TASK DIRECTIONS →
Determine how many lines in these records hold "adderUsed". Only the number is wanted.

RECORDS SUPPLIED →
-- ==== Sys2Proof/Machine/Access.lean ====
section
/-! DEFINITION. Loads, stores, prefetch, atomics and fences of the S slot, and vector loads and stores (R168 to R185, R228 to
R231). -/

namespace Sys2Proof.Machine

/-- The address of a scalar access: the displacement counts in units of the access size (R92, R172). -/
def scalarEa (s : State) (a i size : Nat) : Nat := wrap 64 (((s.core.sreg a).toNat : Int) + sext i 8 * size)

/-- The enables of a whole access. -/
def allBytes (size : Nat) : Nat := 2 ^ size - 1

/-- A load of size bytes with a displacement (R172). -/
def loadOp (i : Instr) (o : OpSNgdai) (size : Nat) (sx : Bool) (s : State) : Out :=
  let ea := scalarEa s o.a o.i size
  let x := access s i ea size (allBytes size) true false
  let r : Req := { x.req .ld ea size with dst := physS s.core.spr.rotw o.d, sx := sx }
  issue i { trap := x.trap, wchk := x.wchk, wait := x.wait, run := fun s => s.eff (.load r) } s

/-- LdBI: a load of 1 byte, sign-extended (R172). -/
def execLdBI (o : OpSNgdai) (s : State) : Out := loadOp (.ldBI o) o 1 true s

/-- LdBN: a load of 1 byte, zero-extended (R172). -/
def execLdBN (o : OpSNgdai) (s : State) : Out := loadOp (.ldBN o) o 1 false s

/-- LdHI: a load of 2 bytes, sign-extended (R172). -/
def execLdHI (o : OpSNgdai) (s : State) : Out := loadOp (.ldHI o) o 2 true s

/-- LdHN: a load of 2 bytes, zero-extended (R172). -/
def execLdHN (o : OpSNgdai) (s : State) : Out := loadOp (.ldHN o) o 2 false s

/-- LdWI: a load of 4 bytes, sign-extended (R172). -/
def execLdWI (o : OpSNgdai) (s : State) : Out := loadOp (.ldWI o) o 4 true s

/-- LdWN: a load of 4 bytes, zero-extended (R172). -/
def execLdWN (o : OpSNgdai) (s : State) : Out := loadOp (.ldWN o) o 4 false s

/-- LdD: a load of 8 bytes, zero-extended (R172). -/
def execLdD (o : OpSNgdai) (s : State) : Out := loadOp (.ldD o) o 8 false s

/-- The breach of a checked store: its data differ from the scalar twin latch, or the port's two adders differ (R174). -/
def storeTwin (s : State) (v size : Nat) : Option Nat :=
  if v != bits s.core.regs.twinS.toNat 0 (8 * size) then some 0
  else if s.codes.flaws.contains (.adder s.self) then some 1
  else none

/-- The address adders have been compared: an upset in one has had its effect (R174; log 49). -/
def State.adderUsed (s : State) : State :=
  { s with codes := { s.codes with flaws := s.codes.flaws.filter (· != .adder s.self) } }

/-- A store of the low size bytes of sD; checked compares them with the scalar twin latch first (R173, R174). -/
def storeOp (i : Instr) (o : OpSNgdai) (size : Nat) (checked : Bool) (s : State) : Out :=
  let ea := scalarEa s o.a o.i size
  let x := access s i ea size (allBytes size) false true
  let v := bits (s.core.sreg o.d).toNat 0 (8 * size)
  let r : Req := { x.req .st ea size with data := v, enb := allBytes size, pois := s.core.poisS o.d }
  issue i
    { trap := x.trap, wchk := x.wchk, wait := x.wait,
      twin := if checked then storeTwin s v size else none,
      compared := State.adderUsed,
      run := fun s => s.eff (.store r) } s

/-- StB: a store of 1 byte (R173). -/
def execStB (o : OpSNgdai) (s : State) : Out := storeOp (.stB o) o 1 false s

/-- StH: a store of 2 bytes (R173). -/
def execStH (o : OpSNgdai) (s : State) : Out := storeOp (.stH o) o 2 false s

/-- StW: a store of 4 bytes (R173). -/
def execStW (o : OpSNgdai) (s : State) : Out := storeOp (.stW o) o 4 false s

/-- StD: a store of 8 bytes (R173). -/
def execStD (o : OpSNgdai) (s : State) : Out := storeOp (.stD o) o 8 false s

/-- StGB: a store of 1 byte, checked against the twin latch (R174). -/
def execStGB (o : OpSNgdai) (s : State) : Out := storeOp (.stGB o) o 1 true s

/-- StGH: a store of 2 bytes, checked against the twin latch (R174). -/
def execStGH (o : OpSNgdai) (s : State) : Out := storeOp (.stGH o) o 2 true s

/-- StGW: a store of 4 bytes, checked against the twin latch (R174). -/
def execStGW (o : OpSNgdai) (s : State) : Out := storeOp (.stGW o) o 4 true s

/-- StGD: a store of 8 bytes, checked against the twin latch (R174). -/
def execStGD (o : OpSNgdai) (s : State) : Out := storeOp (.stGD o) o 8 true s

/-- PREF disp(sA): asks for the L1 line of a global address of classes 0 to 2 where every check succeeds (R175); it is an access of
the tile core, which an AMO with a scope holds (R177, R293). -/
def execPref (o : OpSNgai) (s : State) : Out :=
  let ea := scalarEa s o.a o.i 64
  let req : Option Req :=
    match checkRegion s ea true false false with
    | .ok d =>
      if d.cls < 3 then
        some { Req.empty .pref with va := ea, size := 64, cls := d.cls, tgt := d.tgt, place := d.place / 64 * 64 }
      else none
    | .error _ => none
  issue (.pref o) { wait := s.core.scopedAmo, run := fun s => match req with | some r => s.eff (.req r) | none => s } s

/-! ## Atomic operations -/

/-- AMO.op sD, (sA), sB: relaxed without a scope, acquire-release with one (R176 to R178). -/
def amoOp (i : Instr) (o : OpSSdabw) (code : Nat) (s : State) : Out :=
  let t := s.core
  let size := if o.w.val = 0 then 4 else 8
  let ea := (t.sreg o.a).toNat
  let x := access s i ea size (allBytes size) true true
  let trap := x.trap.or (if x.dest.cls = 3 ∨ x.dest.cls = 4 then some (.perm, ea) else none)
  let r : Req :=
    { x.req .amo ea size with
      dst := physS t.spr.rotw o.d, sx := (code == 1 || code == 3) && o.w.val == 0, data := bits (t.sreg o.b).toNat 0 (8 * size),
      cmp := bits (t.sreg o.d).toNat 0 (8 * size), op := code, sco := o.s,
      pois := t.poisS o.b || (code == 9 && t.poisS o.d) }
  issue i
    { trap := trap, wchk := x.wchk,
      wait := x.wait || decide (8 ≤ (t.reqs.filter (fun q => q.kind == .amo)).length) ||
        (o.s.val != 0 && releaseWaits s.self t o.s),
      run := fun s => (if o.s.val = 0 then s else s.join).eff (.req r) } s

/-- AMO.add (R176). -/
def execAmoAdd (o : OpSSdabw) (s : State) : Out := amoOp (.amoAdd o) o 0 s

/-- AMO.min.i (R176). -/
def execAmoMinI (o : OpSSdabw) (s : State) : Out := amoOp (.amoMinI o) o 1 s

/-- AMO.min.n (R176). -/
def execAmoMinN (o : OpSSdabw) (s : State) : Out := amoOp (.amoMinN o) o 2 s

/-- AMO.max.i (R176). -/
def execAmoMaxI (o : OpSSdabw) (s : State) : Out := amoOp (.amoMaxI o) o 3 s

/-- AMO.max.n (R176). -/
def execAmoMaxN (o : OpSSdabw) (s : State) : Out := amoOp (.amoMaxN o) o 4 s

/-- AMO.and (R176). -/
def execAmoAnd (o : OpSSdabw) (s : State) : Out := amoOp (.amoAnd o) o 5 s

/-- AMO.or (R176). -/
def execAmoOr (o : OpSSdabw) (s : State) : Out := amoOp (.amoOr o) o 6 s

/-- AMO.xor (R176). -/
def execAmoXor (o : OpSSdabw) (s : State) : Out := amoOp (.amoXor o) o 7 s

/-- AMO.xchg (R176). -/
def execAmoXchg (o : OpSSdabw) (s : State) : Out := amoOp (.amoXchg o) o 8 s

/-- AMO.cas (R176). -/
def execAmoCas (o : OpSSdabw) (s : State) : Out := amoOp (.amoCas o) o 9 s

/-! ## Fences -/

/-- FENCE.kind.scope: K is 1 acq, 2 rel, 3 ar (R179 to R185). -/
def execFence (o : OpSNgks) (s : State) : Out :=
  let t := s.core
  let acq := o.k.val != 2
  let rel := o.k.val != 1
  let inval := acq && o.s.val != 1 && o.s.val != 12
  issue (.fence o)
    { wait := (rel && releaseWaits s.self t o.s) || (acq && acquireWaits t),
      run := fun s =>
        let s := if inval then s.onCore Tile.dropL1 else if acq then s.onCore Tile.dropPrefs else s
        if rel || o.s.val == 1 then s.join else s } s

/-! ## Vector accesses -/

/-- The address of a vector access: sext(E, I) x 128, sext(I) x 128 without a header (R93, R228). -/
def vectorEa (s : State) (a i : Nat) (h : Fin 2) (e : Fin 256) : Nat :=
  let off : Int := if h.val = 1 then sext (e.val * 64 + i) 14 else sext i 6
  wrap 64 (((s.core.sreg a).toNat : Int) + off * 128)

/-- VLD vD, disp(sA) (R229). -/
def execVld (o : OpVGdai) (s : State) : Out :=
  let ea := vectorEa s o.a o.i o.h o.e
  let x := access s (.vld o) ea 128 (allBytes 128) true false
  let r : Req := { x.req .vld ea 128 with dst := physV s.core.spr.rotw o.d }
  issue (.vld o) { trap := x.trap, wchk := x.wchk, wait := x.wait, run := fun s => s.eff (.load r) } s

/-- VLDB.bW vD, disp(sA): one element to every lane (R229). -/
def execVldb (o : OpVGdaif) (s : State) : Out :=
  let ea := vectorEa s o.a o.i o.h o.e
  let size := 2 ^ o.f.val
  let x := access s (.vldb o) ea size (allBytes size) true false
  let r : Req := { x.req .vldb ea size with dst := physV s.core.spr.rotw o.d, pw := o.f }
  issue (.vldb o) { trap := x.trap, wchk := x.wchk, wait := x.wait, run := fun s => s.eff (.load r) } s

/-- VST vD, disp(sA) (R230). -/
def execVst (o : OpVGdai) (s : State) : Out :=
  let ea := vectorEa s o.a o.i o.h o.e
  let x := access s (.vst o) ea 128 (allBytes 128) false true
  let r : Req := { x.req .st ea 128 with data := (s.core.vreg o.d).toNat, enb := allBytes 128, pois := s.core.poisV o.d }
  issue (.vst o) { trap := x.trap, wchk := x.wchk, wait := x.wait, run := fun s => s.eff (.store r) } s

/-- The bytes that a mask enables: bit k names bytes 2k and 2k + 1 (R230). -/
def maskBytes (m : Word) : Nat := packFields 2 (fun k => if bit m.toNat k then 3 else 0) 64

/-- VST.M vD, disp(sA), mF (R230). -/
def execVstM (o : OpVGdaim) (s : State) : Out :=
  let ea := vectorEa s o.a o.i o.h o.e
  let enb := maskBytes (s.core.mask o.m)
  let x := access s (.vstM o) ea 128 enb false true
  let r : Req := { x.req .st ea 128 with data := (s.core.vreg o.d).toNat, enb := enb, pois := s.core.poisV o.d }
  issue (.vstM o) { trap := x.trap, wchk := x.wchk, wait := x.wait, run := fun s => s.eff (.store r) } s

end Sys2Proof.Machine
end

EXERCISE SOLUTION →
2